Lors d’un déplacement personnel à Alger, Ségolène Royal a indiqué avoir obtenu des autorités algériennes le transfert du journaliste français Christophe Gleizes vers un centre pénitentiaire plus proche de la capitale. L’intéressé, condamné à sept ans d’emprisonnement, pourra désormais recevoir plus facilement la visite de ses proches. L’ancienne candidate à la présidentielle, reçue par le chef de l’État Abdelmadjid Tebboune, a salué cette décision présentée comme un geste à caractère humanitaire.

Dans un contexte de relations bilatérales particulièrement dégradées, cette initiative intervient alors que les canaux diplomatiques traditionnels peinent à produire des avancées. Les contentieux sont multiples, allant des questions migratoires à des dossiers judiciaires sensibles impliquant des ressortissants des deux pays. La visite de Mme Royal, bien que présentée comme strictement privée et liée à sa présidence de l’Association France Algérie, est interprétée comme une tentative de désamorcer les tensions.

L’ancienne ministre a profité de sa tribune pour appeler à une refondation du lien franco-algérien, insistant sur la nécessité d’un dialogue fondé sur le respect mutuel. Elle a également évoqué la question mémorielle, suggérant qu’un geste français concernant les biens culturels pourrait constituer un premier pas vers l’apaisement. Ses propos ont été favorablement accueillis par une partie de la presse algérienne.

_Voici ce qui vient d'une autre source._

@[simp] theorem State.millFault_hold (s : State) (m cause pool : Nat) : (s.millFault m cause pool).hold = s.hold :=
  by unfold State.millFault; simp only []; split <;> (try split) <;> (try split) <;> simp
@[simp] theorem State.millFault_mem (s : State) (m cause pool : Nat) : (s.millFault m cause pool).mem = s.mem :=
  by unfold State.millFault; simp only []; split <;> (try split) <;> (try split) <;> simp
@[simp] theorem State.millFault_ledger (s : State) (m cause pool : Nat) : (s.millFault m cause pool).ledger = s.ledger :=
  by unfold State.millFault; simp only []; split <;> (try split) <;> (try split) <;> simp
@[simp] theorem State.millFault_hp (s : State) (m cause pool : Nat) : (s.millFault m cause pool).hp = s.hp :=
  by unfold State.millFault; simp only []; split <;> (try split) <;> (try split) <;> simp
@[simp] theorem State.millFault_pw (s : State) (m cause pool : Nat) : (s.millFault m cause pool).pw = s.pw :=
  by unfold State.millFault; simp only []; split <;> (try split) <;> (try split) <;> simp
@[simp] theorem State.millFault_ck (s : State) (m cause pool : Nat) : (s.millFault m cause pool).ck = s.ck :=
  by unfold State.millFault; simp only []; split <;> (try split) <;> (try split) <;> simp
@[simp] theorem State.millFault_sec (s : State) (m cause pool : Nat) : (s.millFault m cause pool).sec = s.sec :=
  by unfold State.millFault; simp only []; split <;> (try split) <;> (try split) <;> simp
@[simp] theorem State.millFault_leat (s : State) (m cause pool : Nat) : (s.millFault m cause pool).leat = s.leat :=
  by unfold State.millFault; simp only []; split <;> (try split) <;> (try split) <;> simp
@[simp] theorem State.millFault_loader (s : State) (m cause pool : Nat) : (s.millFault m cause pool).loader = s.loader :=
  by unfold State.millFault; simp only []; split <;> (try split) <;> (try split) <;> simp
@[simp] theorem State.millFault_ops (s : State) (m cause pool : Nat) : (s.millFault m cause pool).ops = s.ops :=
  by unfold State.millFault; simp only []; split <;> (try split) <;> (try split) <;> simp
@[simp] theorem State.millFault_streams (s : State) (m cause pool : Nat) : (s.millFault m cause pool).streams = s.streams :=
  by unfold State.millFault; simp only []; split <;> (try split) <;> (try split) <;> simp
@[simp] theorem State.millFault_tiers (s : State) (m cause pool : Nat) : (s.millFault m cause pool).tiers = s.tiers :=
  by unfold State.millFault; simp only []; split <;> (try split) <;> (try split) <;> simp
@[simp] theorem State.millFault_bolters (s : State) (m cause pool : Nat) : (s.millFault m cause pool).bolters = s.bolters :=
  by unfold State.millFault; simp only []; split <;> (try split) <;> (try split) <;> simp
@[simp] theorem State.millFault_gov (s : State) (m cause pool : Nat) : (s.millFault m cause pool).gov = s.gov :=
  by unfold State.millFault; simp only []; split <;> (try split) <;> (try split) <;> simp
@[simp] theorem State.millFault_fus (s : State) (m cause pool : Nat) : (s.millFault m cause pool).fus = s.fus :=
  by unfold State.millFault; simp only []; split <;> (try split) <;> (try split) <;> simp
@[simp] theorem State.millFault_sol (s : State) (m cause pool : Nat) : (s.millFault m cause pool).sol = s.sol :=
  by unfold State.millFault; simp only []; split <;> (try split) <;> (try split) <;> simp
@[simp] theorem State.millFault_tm (s : State) (m cause pool : Nat) : (s.millFault m cause pool).tm = s.tm :=
  by unfold State.millFault; simp only []; split <;> (try split) <;> (try split) <;> simp
@[simp] theorem State.millFault_launch (s : State) (m cause pool : Nat) : (s.millFault m cause pool).launch = s.launch :=
  by unfold State.millFault; simp only []; split <;> (try split) <;> (try split) <;> simp
@[simp] theorem State.millFault_px (s : State) (m cause pool : Nat) : (s.millFault m cause pool).px = s.px :=
  by unfold State.millFault; simp only []; split <;> (try split) <;> (try split) <;> simp
@[simp] theorem State.millFault_sn (s : State) (m cause pool : Nat) : (s.millFault m cause pool).sn = s.sn :=
  by unfold State.millFault; simp only []; split <;> (try split) <;> (try split) <;> simp
@[simp] theorem State.millFault_mr (s : State) (m cause pool : Nat) : (s.millFault m cause pool).mr = s.mr :=
  by unfold State.millFault; simp only []; split <;> (try split) <;> (try split) <;> simp
@[simp] theorem State.millFault_freeN (s : State) (m cause pool : Nat) : (s.millFault m cause pool).freeN = s.freeN :=
  by unfold State.millFault; simp only []; split <;> (try split) <;> (try split) <;> simp
@[simp] theorem State.millFault_pending (s : State) (m cause pool : Nat) : (s.millFault m cause pool).pending = s.pending :=
  by unfold State.millFault; simp only []; split <;> (try split) <;> (try split) <;> simp
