-- ==== Sys2Proof/Tests/Slice0.lean ====
section
/-!
SUPPORT. Tests of the model: ill-formed operands that WellFormed refuses, worked examples of the spec, and for every clause of
the obligations a state and operands that meet its hypotheses.
-/
set_option linter.unusedVariables false
set_option Elab.async false
namespace Sys2Proof.Tests
open Sys2Proof Sys2Proof.Machine

/-! ### Small states -/

/-- `n` bytes, zero but for fields given as offset, width and value. -/
def blob (n : Nat) (xs : List (Nat × Nat × Nat)) : Bytes := xs.foldl (fun b e => patch b e.1 (le e.2.1 e.2.2)) (zeros n)

/-- A section with its header of R114 and no manifest or preloads. -/
def mkSec (typ target ctx : Nat) (body : Bytes) : Section :=
  { typ := typ, target := target
    bytes := blob 64 [(0, 1, typ), (1, 1, target), (2, 1, ctx), (4, 4, body.length), (0x18, 4, 64)] ++ body }

/-- A request that a ring has accepted. -/
def req (ctx idx target : Nat) (body : Bytes) : Request :=
  { ctx := ctx, idx := idx, target := target, notify := false, tag := 0, body := body }

/-- A module after bring-up, with a GOVERNOR section of no joints, two clock ports and no millplan. -/
def live : State :=
  { regs := [(Reg.tmPortCfg 0, 1), (Reg.tmPortCfg 8, 1)]
    hp := { state := .service, resetN := false, holdAlert := false }
    pw := { motionOn := true, fabricOn := true, stage := 8, inputV := 4800 }
    ck := { tcxoOk := true, motionLock := true, fabricLock := true, service := [0, 1, 2, 3, 4, 5, 6, 7, 16, 24] }
    sec := { groups := [(1, { gens := [(1, { consumed := true, marker := true, data := [1] })], current := 1, shadow := [1] })] }
    tiers := { mapReady := true, hbmReady := true, storeReady := true }
    gov := { sec := some (mkSec 7 0 0 (blob 0x80 [(0x20, 1, 1)])) }
    tm := { running := true, ports := [(0, { linkUp := true, aligned := true }), (8, { linkUp := true, aligned := true })] } }

def setR (a v : Nat) (s : State) : State := s.setReg a (word v)
def asks (r : Request) (s : State) : State := { s with hp := { s.hp with requests := [r] } }
def ringOf (c : Nat) (r : Ring) (s : State) : State := { s with hp := { s.hp with rings := [(c, r)] } }
def inWheel (w : Wheel) (s : State) : State := { s with gov := { s.gov with wheel := { s.gov.wheel with state := w } } }
def plan (xs : List Section) (s : State) : State := { s with loader := { s.loader with loaded := some { sections := xs } } }
def runs (m : Nat) (x : Section) (s : State) : State := s.setMill m { state := .run, sec := some x }
def pools (p : Nat) (x : Pool) (s : State) : State := s.setPool p x

/-! ### Ill-formed commands, one for each range -/

theorem test_wf_isWord : (Instr.lgFaultClear 0x100000000).wf = false := by decide
theorem test_wf_isHalf : (Instr.supplyWarning 0x10000).wf = false := by decide
theorem test_wf_isByte : (Instr.voteV4 256 []).wf = false := by decide
theorem test_wf_isLong : (Instr.repairBatch 0 0x10000000000000000).wf = false := by decide
theorem test_wf_isCtx : (Instr.purge 64).wf = false := by decide
theorem test_wf_isRing : (Instr.entryAccept 65).wf = false := by decide
theorem test_wf_isMill : (Instr.coreHeartbeat 16).wf = false := by decide
theorem test_wf_isStage : (Instr.slotFree 0 8).wf = false := by decide
theorem test_wf_isWeir : (Instr.creditArrive 0 42).wf = false := by decide
theorem test_wf_isStream : (Instr.chunkBoundary 256).wf = false := by decide
theorem test_wf_isBolter : (Instr.batchStart 2).wf = false := by decide
theorem test_wf_isLane : (Instr.readmit 3).wf = false := by decide
theorem test_wf_isTimePort : (Instr.replicaRealign 26).wf = false := by decide
theorem test_wf_isRingPort : (Instr.torqueLaunch 2 0).wf = false := by decide
theorem test_wf_isPhirov : (Instr.phirovPortEnable 8 0).wf = false := by decide
theorem test_wf_isModule : (Instr.helloTimer 1024).wf = false := by decide
theorem test_wf_isClass : (Instr.phirovFrameSend 0 4).wf = false := by decide
theorem test_wf_isQueue : (Instr.holdLastExpiry 16).wf = false := by decide
theorem test_wf_isChannelNo : (Instr.coalescedRecord 64).wf = false := by decide
theorem test_wf_isHoist : (Instr.tierCmdStart 0 0 32).wf = false := by decide
theorem test_wf_isPool : (Instr.creditArrive 512 0).wf = false := by decide
theorem test_wf_isOutput : (Instr.routerHop 0 0 5 0).wf = false := by decide
theorem test_wf_isStation : (Instr.hbmStackFailure 8 0 0).wf = false := by decide
theorem test_wf_isStack : (Instr.hbmStackFailure 0 0 6).wf = false := by decide
theorem test_wf_isStack12 : (Instr.hbmRowRepair 0 12 0 0 []).wf = false := by decide
theorem test_wf_isBank : (Instr.hbmRowRepair 0 0 32 0 []).wf = false := by decide
theorem test_wf_isBank16 : (Instr.readBurst 0 16 0 0).wf = false := by decide
theorem test_wf_isRow : (Instr.readBurst 16384 0 0 0).wf = false := by decide
theorem test_wf_isColumn : (Instr.readBurst 0 0 0 1024).wf = false := by decide
theorem test_wf_isHpChannel : (Instr.modeRegisterRead 4 0).wf = false := by decide
theorem test_wf_isTraining : (Instr.training 7 0 []).wf = false := by decide
theorem test_wf_isSensorLane : (Instr.fragmentReceive 16 0 0 0 0 0 0 0 false false 0 []).wf = false := by decide
theorem test_wf_isBucket : (Instr.prefillDispatch 0 6 []).wf = false := by decide
theorem test_wf_isGroup : (Instr.collectiveDone 256).wf = false := by decide
theorem test_wf_isCrossing : (Instr.cdcTimeout 42 0).wf = false := by decide
theorem test_wf_isDomain : (Instr.domainReset 128).wf = false := by decide
theorem test_wf_isScrub : (Instr.scrubPass 14 0 0 0 false).wf = false := by decide
theorem test_wf_isFormat : (Instr.item 0 0 16).wf = false := by decide
theorem test_wf_isRegAddr : (Instr.captureReadLowWord 83886080).wf = false := by decide
theorem test_wf_burst : (Instr.writeBurst 0 0 0 0 (zeros 33) 0).wf = false := by decide

/-! ### Worked examples of the spec -/

/-- "one layer to a governor queue": the product with BF16 output has tag 121, with FP32 output 115. -/
def productTag (fmt : Nat) : Nat :=
  (tailBlock fmt 0 true false 255 0
    [{ v := .fin false 14365491 (-20), b := sumRho 4096 (some ⟨96, 0⟩) }]).tag
theorem test_tag_of_a_product_bf16 : productTag 2 = 121 := by decide +kernel
theorem test_tag_of_a_product_fp32 : productTag 1 = 115 := by decide +kernel
theorem test_bound_of_tag_121 : tagBound 121 1 = some ⟨1, -6⟩ := by decide

/-- "one joint at one tick": joint 5; the two table entries stand at the table's start, where
the look-up position −32,760 has u = 8, and f = 8 as in the example. -/
def joint5 : JointCfg :=
  { enabled := true, table := true, wrap := false, drive := 5, pExp := 2, vExp := 4, tExp := 8, gainShift := 4, kp := 25600
    kd := 2560, holdShift := 0, bandShift := 9, kpHold := 0, kdHold := 0, gBand := 20480, qMin := -32767, qMax := 32767
    qdMax := 32767, tauMax := 15360, dtauMax := 250, qdReduced := 0, tableOff := 0 }
def joint5Law : Law :=
  { qRef := [], qdRef := [], tau := List.replicate 6 7680, hold := false, gainMode := 0, gainShift := [], gains := [] }
def joint5Errs : List Int := setNth (setNth (List.replicate 70 (0 : Int)) 5 156) 69 410
def joint5Table : Bytes := le 2 (twos 16 (-96)) ++ le 2 160 ++ le 2 (twos 16 (-40)) ++ le 2 168
theorem test_friction_band : bandOf joint5 1638 = 32767 := by decide
theorem test_level_1 : level1 joint5Table joint5Law joint5 5 joint5Errs (-32760) 1638 [] = (10238, 0) := by decide +kernel
theorem test_level_2 : level2 (limitsOf [] joint5 5) false 10248 1638 9900 10238 = (10150, 1) := by decide +kernel

/-- "odometry at a tick": the aligned velocity at T, and the corrected one. -/
theorem test_alignment :
    ((alignPair 2000000 2 10000000 [{ t := 9702000, v := [1321206] }, { t := 7702000, v := [1258291] }]).map alignVals) =
      some [1330580] := by decide +kernel
theorem test_correction : correct 4096 1310720 1330580 = 1313203 := by decide

/-- "a singular stage and the fallback": the leading block of M_7 in LDLᵀ, with the scale of 2^−28. -/
def singular : Factor :=
  factorize { stages := 8, iterations := 24, ldlt := true, spacing := 0, pivot := ⟨16384, -24⟩, eps := Dy.zero
              sigma := Dy.zero, rho := Dy.zero, rhoC := Dy.zero, alpha := Dy.zero, xLoM := -4, xHiM := 8, xLoV := 0
              xHiV := 0, xL := 4, xW := 0, xY := 0, xC := 0 }
    { rows := [[1073741824, 536870912, 0], [536870912, 268435456, 134217728], [0, 134217728, 805306368]], exp := 3 }
theorem test_singular_pivot :
    singular.rows = [[1073741824], [67108864, 262144], [0, 2147483647, 738197504]] ∧ singular.pivots = 1 ∧
      singular.first = some 1 ∧ singular.sats = 1 := by decide +kernel

/-- "an asymmetric fibre": the mean path delay is 629.0 ns (times in 2^−16 ns, the delay in the units of the time base). -/
theorem test_path_delay :
    (match exec (.pdelayExchange 3 0 0 (10000 * 65536) (11258 * 65536) (2 ^ 40)) (setR (Reg.tmPortCfg 3) 1 live
        |>.setPort 3 { linkUp := true, aligned := true, asCapable := true }) with
     | .next s => (s.port 3).delay
     | _ => 0) = 629 * 65536 := by decide +kernel

/-- "a doorbell that overtakes its entries": slot 33 of context 12. -/
theorem test_slot_address :
    ((ringOf 12 {} (setR (Reg.hpCtxCfg 12) 0x66 live)).sqSlot 12 33) = 0x01C10840 := by decide +kernel

/-- "Sequence caches": position 1,000,000 of a ring of 10,560 slots. -/
theorem test_ring_slot : ({ ring := true, slots := 10560 } : SeqDesc).slotOf 1000000 = 7360 := by decide

/-- "Stripes": stripe 3 of a 3 × 3 convolution with padding 1 and 64 rows a stripe reads rows 191 to 256. -/
def conv3 : ImgP :=
  { imgOf [] 0 with typ := 2, inW := 64, inH := 512, inC := 32, outC := 32, kw := 3, kh := 3, sw := 1, sh := 1, dw := 1, dh := 1
                    padL := 1, padR := 1, padT := 1, padB := 1, stripeRows := 64 }
theorem test_stripe_rows : (conv3.lastRow 3, conv3.haloRows 3) = (256, 2) := by decide

/-- R316: 1 rad/s about z for 1 ms turns the attitude by 0.5 mrad of half-angle, in 2^−30. -/
theorem test_attitude_step :
    (({} : Fusion).step 0 1000000 [0, 0, 16777216] [0, 0, 0]).att = [1073741690, 0, 0, 536871] := by decide +kernel

/-- The table gives no row bits. -/
theorem test_no_words (n w : Nat) : decodeTableWord n w = none := rfl

/-! ### A state and operands for every hypothesis of the obligations -/

/-! #### StepRunsFront -/

theorem wit_StepRunsFront_2 : ∃ (s : State), s.pending = [] :=
  ⟨live, by decide⟩
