-- ==== Sys2Proof/Laws/Host.lean ====
section
/-! SUPPORT. What the operations of the run protocol and of a register write can do, said once. -/

namespace Sys2Proof.Machine

variable (s : State)

/-- Trigger(rx) changes the RX engine's own fields only (R264). -/
theorem State.triggerRx_eq : s.triggerRx = { s with rx := s.rx.triggered } := by
  unfold State.triggerRx Rx.triggered; split <;> rfl

/-- Trigger(tx) changes the TX engine's own fields only (R264). -/
theorem State.triggerTx_eq : s.triggerTx = { s with tx := s.tx.triggered } := by
  unfold State.triggerTx Tx.triggered; split <;> rfl

/-- RunEnds(rx) changes the RX engine's own fields only (R264). -/
theorem State.runEndsRx_eq : s.runEndsRx = { s with rx := s.rx.ended } := rfl

/-- RunEnds(tx) changes the TX engine's own fields only (R264). -/
theorem State.runEndsTx_eq : s.runEndsTx = { s with tx := s.tx.ended } := rfl

/-- EnterStopped(rx) changes the RX engine's own fields only (R24). -/
theorem State.enterStoppedRx_eq : s.enterStoppedRx = { s with rx := s.rx.stopped } := rfl

/-- EnterStopped(tx) changes the TX engine's own fields only (R24). -/
theorem State.enterStoppedTx_eq : s.enterStoppedTx = { s with tx := s.tx.stopped } := rfl

/-- A register write changes the control fields and the enables, and triggers at most one run (R262, R263). -/
theorem State.writeField_eq (f : Field) (v : Nat) : ∃ reg en, s.writeField f v = { s with
    reg := reg
    en := en
    rx := if triggerOf f = some .rx then s.rx.triggered else s.rx
    tx := if triggerOf f = some .tx then s.tx.triggered else s.tx } := by
  refine ⟨(s.storeField f v).reg, (s.storeField f v).en, ?_⟩
  have h : s.storeField f v = { s with reg := (s.storeField f v).reg, en := (s.storeField f v).en } := by
    cases f <;> rfl
  unfold State.writeField
  rcases ht : triggerOf f with _ | (_ | _)
  · simpa [State.trigger] using h
  · rw [State.trigger, State.triggerRx_eq, h]; simp
  · rw [State.trigger, State.triggerTx_eq, h]; simp

/-- Another memory in its canonical form keeps the invariant. -/
theorem Inv.withMem {s : State} (h : Inv s) {m : Memory} (hm : m.wf = true) : Inv { s with mem := m } := by
  obtain ⟨_, r1, r2, r3, r4, r5, r6, r7, r8, r9, r10⟩ := h
  exact ⟨hm, r1, r2, r3, r4, r5, r6, r7, r8, r9, r10⟩

/-- Everything that a step of host, link or timer can do, when it answers a next state: the arrival enqueues, a register write
stores, clr and reset clear, expire completes, a store writes memory. A second host step may be left pending (R120). -/
inductive ExternalDone (s : State) (i : Instr) (t : State) : Prop
  | arrived (f : Frame) (hi : i = .arrive f) (h : t = { s with rx := Rx.triggered { s.rx with queue := s.rx.queue ++ [f] } })
  | wrote (f : Field) (v : Nat) (inputs : List Input) (hc : clearsStatus i = false ∧ i ≠ .expire)
      (h : t = { s.writeField f v with inputs := inputs })
  | read (f : Field) (hi : i = .rd f) (h : t = { s with rdVal := some (s.readField f) })
  | cleared (mask : Word) (b : Bool) (hi : i = .clr mask b) (h : t = { s with st := s.st.clear mask b })
  | reset (hi : i = .reset) (h : t = { s with
      rx := Rx.reset, tx := Tx.reset, reg := Regs.reset, en := Enables.reset, st := Status.reset, wd := Watchdog.reset
      txgpkt := 0 })
  | expired (hi : i = .expire) (ha : s.wd.armed = true)
      (h : t = { s with st := { s.st with RI := true }, wd := { s.wd with armed := false } })
  | stored (m : Memory) (hc : clearsStatus i = false ∧ i ≠ .expire) (hw : s.mem.wf = true → m.wf = true)
      (h : t = { s with mem := m })

/-- The inversion of the steps of host, link and timer. -/
theorem external_done {t : State} {i : Instr} (hi : external i = true) (he : exec i s = .next t) :
    s.fatal = none ∧ ExternalDone s i t := by
  cases i <;> simp only [external, Bool.false_eq_true] at hi
  all_goals
    simp only [exec, execArrive, execWr, execRd, execClr, execReset, execExpire, execMem, execRing, execKick, execStart,
      execStop, execRxd, execTxd, execTxc, accept_eq_next, Host.Outcome.next.injEq] at he
    obtain ⟨hf, he⟩ := he
    refine ⟨hf, ?_⟩
  case arrive f => subst he; exact .arrived f rfl (State.triggerRx_eq _)
  case wr => subst he; exact .wrote _ _ (State.inputs (State.writeField s _ _)) ⟨rfl, by simp⟩ rfl
  case kick => subst he; exact .wrote _ _ (State.inputs (State.writeField s _ _)) ⟨rfl, by simp⟩ rfl
  case stop => subst he; exact .wrote _ _ (State.inputs (State.writeField s _ _)) ⟨rfl, by simp⟩ rfl
  case start => subst he; exact .wrote _ _ _ ⟨rfl, by simp⟩ rfl
  case ring => subst he; exact .wrote _ _ _ ⟨rfl, by simp⟩ rfl
  case rd => exact .read _ rfl he.symm
  case clr => exact .cleared _ _ rfl he.symm
  case reset => exact .reset rfl he.symm
  case expire =>
    split at he
    · next ha => cases he; exact .expired rfl ha rfl
    · cases he
  case mem => exact .stored _ ⟨rfl, by simp⟩ Memory.wf_writeBytes he.symm
  all_goals exact .stored _ ⟨rfl, by simp⟩ Memory.wf_storeDesc he.symm

end Sys2Proof.Machine
end

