/-- The checksum field lies behind the pseudo-header's bytes. -/
theorem transportPrefix_put_zero {k : Nat} (L : Nat) (b : Bool) (hfit : l4 + k + 2 ≤ stop) :
    transportPrefix v (put A (l4 + k) (be16 0)) o L b = transportPrefix v A o L b := by
  unfold transportPrefix
  rw [pseudoHeader_congr L v (length_put_be16 (by omega)) fun x hx =>
    byteAt_put_ne (by rw [length_be16]; omega) (.inl (by omega))]

/-- The field gets the checksum of what is summed with the field zero; over UDP 0xFFFF in place of 0 (R249). -/
theorem rdbe16_l4Insert {k : Nat} {b : Bool} (hf : l4Field v proto = some (k, b)) (hfit : l4 + k + 2 ≤ stop) :
    rdbe16 (l4Insert v A o l4 stop proto) (l4 + k) =
      if proto = 17 ∧ cksum (transportPrefix v A o (stop - l4) b ++ slice (put A (l4 + k) (be16 0)) l4 stop) = 0 then 0xFFFF
      else cksum (transportPrefix v A o (stop - l4) b ++ slice (put A (l4 + k) (be16 0)) l4 stop) := by
  rw [l4Insert_of_field hf hfit, rdbe16_putCksum (by omega) (by split <;> omega),
    transportPrefix_put_zero ho hstop (stop - l4) b hfit]
  by_cases hudp : proto = 17 <;> simp only [hudp, true_and, false_and, if_true, if_false]
  exact ite_eq_right_iff.2 Eq.symm

/-- The inserted checksum verifies. -/
theorem cksum_l4Insert {k : Nat} {b : Bool} (hf : l4Field v proto = some (k, b)) (hfit : l4 + k + 2 ≤ stop) :
    cksum (transportPrefix v A o (stop - l4) b ++ slice (l4Insert v A o l4 stop proto) l4 stop) = 0 := by
  have heven : (transportPrefix v A o (stop - l4) b).length % 2 = 0 := by
    cases b with
    | true => exact length_pseudoHeader_mod_two _ v (by omega)
    | false => rfl
  have hk := l4Field_even hf
  rw [l4Insert_of_field hf hfit, ← List.append_nil (transportPrefix v A o _ b ++ _)]
  refine putCksum_verifies hstop (by omega) hfit (by omega) heven (by split <;> simp) ?_
  rw [transportPrefix_put_zero ho hstop _ b hfit, List.append_nil]

/-- What a transport checksum's insertion into A does, in terms of a frame B that has the same layer-4 data. -/
theorem l4Insert_inserts {P : Bytes} (hlen : A.length = B.length) (hsame : ∀ x, l4 ≤ x → byteAt A x = byteAt B x)
    (hP : pseudoHeader v A o (stop - l4) = P) :
    (∀ k pseudo, (proto, k, pseudo) ∈ transportFields v P → l4 + k + 2 ≤ stop →
      let zeroed := cksum (pseudo ++ slice (put B (l4 + k) (be16 0)) l4 stop)
      rdbe16 (l4Insert v A o l4 stop proto) (l4 + k) = (if proto = 17 ∧ zeroed = 0 then 0xFFFF else zeroed) ∧
      cksum (pseudo ++ slice (l4Insert v A o l4 stop proto) l4 stop) = 0 ∧
      ∀ x, x < l4 + k ∨ l4 + k + 2 ≤ x → byteAt (l4Insert v A o l4 stop proto) x = byteAt A x) ∧
    ((∀ k pseudo, (proto, k, pseudo) ∈ transportFields v P → stop < l4 + k + 2) → l4Insert v A o l4 stop proto = A) := by
  refine ⟨?_, fun hnone => l4Insert_of_no_field fun k b hf => hnone k _ (mem_of_l4Field P hf)⟩
  intro k pseudo hmem hfit zeroed
  obtain ⟨b, hf, rfl⟩ := l4Field_of_mem hmem
  have hprefix : (if b then P else []) = transportPrefix v A o (stop - l4) b := by rw [transportPrefix, hP]
  have hdata : slice (put B (l4 + k) (be16 0)) l4 stop = slice (put A (l4 + k) (be16 0)) l4 stop := by
    refine slice_congr ?_ fun x hx _ => byteAt_put_congr hlen.symm (by rw [length_be16]; omega) (hsame x hx).symm
    rw [length_put_be16 (by omega), length_put_be16 (by omega), hlen]
  have hzeroed : zeroed = cksum (transportPrefix v A o (stop - l4) b ++ slice (put A (l4 + k) (be16 0)) l4 stop) := by
    rw [← hprefix, ← hdata]
  refine ⟨?value, ?verifies, fun x hx => ?frame⟩
  case value => rw [hzeroed, rdbe16_l4Insert ho hstop hf hfit]
  case verifies => rw [hprefix, cksum_l4Insert ho hstop hf hfit]
  case frame => rw [l4Insert_of_field hf hfit, byteAt_putCksum_ne _ _ (by omega) hx]

end

/-! ## The header checksum spares the layer-4 part and the fields the insertion reads -/

section
variable {B : Bytes} {o : Nat} (h : o + 20 ≤ B.length)
include h

theorem rdbe16_putIpv4Cksum_ne {i : Nat} (hi : i + 2 ≤ o + 10 ∨ o + 12 ≤ i) : rdbe16 (putIpv4Cksum B o) i = rdbe16 B i :=
  rdbe16_congr (byteAt_putIpv4Cksum_ne (by omega) (by omega)) (byteAt_putIpv4Cksum_ne (by omega) (by omega))

theorem pseudoHeader_putIpv4Cksum (L : Nat) : pseudoHeader .v4 (putIpv4Cksum B o) o L = pseudoHeader .v4 B o L := by
  have hlen : (putIpv4Cksum B o).length = B.length := length_putIpv4Cksum (by omega)
  simp only [pseudoHeader, ph4]
  rw [slice_congr hlen fun x hx _ => byteAt_putIpv4Cksum_ne (by omega) (.inr hx),
    byteAt_putIpv4Cksum_ne (by omega) (.inl (by omega))]

theorem fragment_putIpv4Cksum : fragment (putIpv4Cksum B o) o = decide (rdbe16 B (o + 6) % 2 ^ 14 ≠ 0) := by
  rw [fragment, rdbe16_putIpv4Cksum_ne h (.inl (by omega)), Bool.eq_iff_iff, bne_iff_ne, decide_eq_true_eq]

end

/-- With CIC = 2 or 3 an IPv4 packet that is no fragment gets its transport checksum after the header checksum (R224). -/
theorem checksumInsert_transport4 {B : Bytes} {cic : BitVec 2} (hcic : cic = 2 ∨ cic = 3) (het : (l3 B).2 = 0x0800)
    (hok : ipv4Ok B (l3 B).1 = true) : checksumInsert B cic =
      if rdbe16 B ((l3 B).1 + 6) % 2 ^ 14 = 0 then
        l4Insert .v4 (putIpv4Cksum B (l3 B).1) (l3 B).1 ((l3 B).1 + ihl B (l3 B).1)
          (min B.length ((l3 B).1 + rdbe16 B ((l3 B).1 + 2))) (byteAt B ((l3 B).1 + 9)).toNat
      else putIpv4Cksum B (l3 B).1 := by
  have h20 := length_of_ipv4Ok hok
  have htwo : cic.toNat ≥ 2 := by rcases hcic with rfl | rfl <;> decide
  have hne : cic ≠ 0 := by rcases hcic with rfl | rfl <;> decide
  rw [checksumInsert_ipv4 hne het hok, fragment_putIpv4Cksum h20, length_putIpv4Cksum (by omega),
    rdbe16_putIpv4Cksum_ne h20 (.inl (by omega)), byteAt_putIpv4Cksum_ne (by omega) (.inl (by omega))]
  simp [htwo]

Si l’Élysée et le Quai d’Orsay se sont gardés de tout commentaire officiel, des parlementaires et observateurs estiment que toute démarche susceptible de faire bouger les lignes est utile en période de blocage. La mission de Mme Royal, bien que non mandatée, semble avoir permis un contact direct et une communication qui faisaient défaut. Reste à savoir si ces échanges informels pourront déboucher sur une véritable détente et des progrès concrets sur les dossiers en souffrance, dans un climat politique des deux côtés de la Méditerranée peu propice aux concessions.